Next-generation MSMAccelerator app. View a simple run and analysis here

MSMAccelerator implements a protocol for simulating and modeling biomolecular conformation dynamics known as Markov state model-driven adaptive sampling in a modern, extensible, distributed python environment. MSMAccelerator combines two existing technologies: OpenMM for GPU-accelerated molecular simulations and MSMBuilder for building Markov state models (MSM) -- stochastic network models of the system's dynamics.

Although some questions remain, the theory governing adaptive sampling has been worked out for some time. See for example, Bowman, G. R.; Ensign, D. L; Pande, V. S. "Enhanced Modeling via Network Theory: Adaptive Sampling of Markov State Models" J. Chem. Theory Comput., 2010, 6 (3), pp 787–794 doi: 10.1021/ct900620b. What has been lacking, up to now, is a practical implementation of the algorithms.

For the impatient MSMAccelerator can be run directly from the source directory with the accelerator script, without installation. If you'd like to install everything like a proper python package, you can do that by running python setup.py install.

The two major pieces of scientific software that MSMAccelerator depends on are OpenMM to run the simulations and MSMBuilder to build models.

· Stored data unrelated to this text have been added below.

-- ==== Sys2Proof/Machine/Command.lean ====
section
/-! DEFINITION. Ply and near-bank command lines: their fields, the bytes and locks they name, and submission by a store
to byte 56 of a staging line (07, R214 to R225, R233). -/

namespace Sys2Proof.Machine
open Sys2Proof

/-- An operand descriptor (R223). -/
structure Opnd where
  off : Nat
  lds : Nat
  fmt : Nat
  layout : Nat
  /-- A reserved bit is set. -/
  bad : Bool
  deriving DecidableEq, Repr

def opnd (w0 w1 : Word) : Opnd :=
  { off := fld w0 17 0, lds := fld w1 31 16, fmt := fld w1 11 8, layout := fld w1 1 0,
    bad := fld w0 63 18 != 0 || w1 &&& 0xFFFFFFFF0000F0FC != 0 }
end Sys2Proof.Machine

namespace Sys2Proof
open Sys2Proof.Machine

/-! Fields (R103, R223, R224). -/

def CmdLine.tile (c : CmdLine) : Nat := fld c.dim 1 0
def CmdLine.m (c : CmdLine) : Nat := fld c.dim 32 27
def CmdLine.n (c : CmdLine) : Nat := fld c.dim 43 33
def CmdLine.k (c : CmdLine) : Nat := fld c.dim 63 44
def CmdLine.smode (c : CmdLine) : Nat := fld c.scale 63 62
def CmdLine.scc (c : CmdLine) : Nat := fld c.scale 23 16
def CmdLine.sca (c : CmdLine) : Nat := fld c.scale 15 8
def CmdLine.scb (c : CmdLine) : Nat := fld c.scale 7 0
def CmdLine.flag (c : CmdLine) (i : Nat) : Bool := c.flags.getLsbD (i - 16)
/-- PLANES of the bp commands, bits 27:24 of the opcode word. -/
def CmdLine.planes (c : CmdLine) : Nat := c.args.toNat % 16
def CmdLine.rnd (c : CmdLine) : Nat := c.flags.toNat % 8

def CmdLine.a (c : CmdLine) : Opnd := opnd c.a0 c.a1
def CmdLine.b (c : CmdLine) : Opnd := opnd c.b0 c.b1

/-- CPITCH and FMT of a near-bank matrix (R237). -/
def CmdLine.pitch (c : CmdLine) : Nat := fld c.b1 63 32

end Sys2Proof

namespace Sys2Proof.Machine
open Sys2Proof

/-! The captured format (R25, R26). -/

def fmtA (f : Word) : Nat := fld f 3 0
def fmtB (f : Word) : Nat := fld f 7 4
def fmtC (f : Word) : Nat := fld f 11 8
def fmtPlanes (f : Word) : Nat := fld f 15 12
def fmtMidpt (f : Word) : Bool := tbit f 18
def fmtRmode (f : Word) : Nat := fld f 21 19
def fmtScblk (f : Word) : Nat := fld f 23 22
/-- A reserved bit of fmt is set (R26). -/
def fmtReserved (f : Word) : Bool := f &&& 0xFFFFFFFFFF030000 != 0
def planesReserved (p : Nat) : Bool := p == 1 || decide (9 ≤ p)

/-- The element width of a format code (R26, R54); bp as its 8-bit elements. -/
def fmtWidth (f : Nat) : Nat :=
  match f with
  | 1 | 2 | 5 | 6 | 11 => 8
  | 3 | 8 | 9 => 16
  | 4 | 10 => 32
  | 7 => 4
  | _ => 0

/-- The value of an element encoding in a format of R26. -/
def fmtVal (f x : Nat) : FVal :=
  let int (i : Int) : FVal := .fin (decide (i < 0)) i.natAbs 0
  match f with
  | 1 => int (toSigned 8 x)
  | 2 => int ((x % 256 : Nat) : Int)
  | 3 => int (toSigned 16 x)
  | 4 => int (toSigned 32 x)
  | 5 => e4m3.decode x
  | 6 => e5m2.decode x
  | 7 => e2m1.decode x
  | 8 => bf16.decode x
  | 9 => f16.decode x
  | 10 => f32.decode x
  | _ => .fin false 0 0

/-- A command as it runs: its opcode and line, with what its submission captured. -/
structure Job where
  opc : Nat
  c : CmdLine
  fmt : Word
  sca0 : Word
  sca1 : Word
  sca2 : Word
  deriving DecidableEq, Repr

def Job.isMma (j : Job) : Bool := j.opc == 2 || j.opc == 3 || j.opc == 4
def Job.isNbm (j : Job) : Bool := j.opc == 0x21 || j.opc == 0x22
def Job.isBp (j : Job) : Bool := j.opc == 4 || j.opc == 0x22
def Job.raw (j : Job) : Bool := (j.opc == 5 || j.opc == 6) && j.c.flag 19
/-- Whether the command multiplies by block scales (R229, R239). -/
def Job.scaled (j : Job) : Bool := j.opc == 3 || j.opc == 4 || j.isNbm
/-- Commands that name a tile (R222). -/
def Job.tiled (j : Job) : Bool := (decide (1 ≤ j.opc) && decide (j.opc ≤ 6)) || j.isNbm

To install these packages, visit their respective websites for instructions.

MSMAccelerator has a distributed message-passing architecture, based on the fast and lightweight messaging protocol ZeroMQ. It also uses the configuration framework from IPython. There are a few other miscellaneous dependencies. The easiest way to install these libraries is with pip, the python package manager.

$ pip install pyzmq     # messaging framework
$ pip install ipython   # configration framework
$ pip install pyyaml    # message serialization
$ pip install pymongo   # database interaction
$ pip install tornado   # server event loop
# Code for loading and saving trajectories lives in a different
# package called MDTraj. You can install that with the following
$ pip install git+git://github.com/rmcgibbo/mdtraj.git

TODO: Eliminate the pyyaml dependency by fixing the unicode issues with the stdlib's json code.

Move into the tutorial directory, and start the MSMAccelerator server in the background with accelerator serve &. This process will run in the background and orchestrate state across the application. Now you can start a single simulation with accelerator simulate, or build an MSM based on your existing data with accelerator model.

The communication structure is modeled off the FAH workserver, instead of workqueue. The accelerator server responds to requests. It doesn't initiate them. The two types of requests it (basically) responds to are a simulator coming online and saying "let me run a simulation", and a "modeler" coming online and saying "let me build an MSM". The interleaving of these two processes -- how many of each to run, how many cycles, etc, is NOT controlled by the server. That is the domain of the queueing system or whatever.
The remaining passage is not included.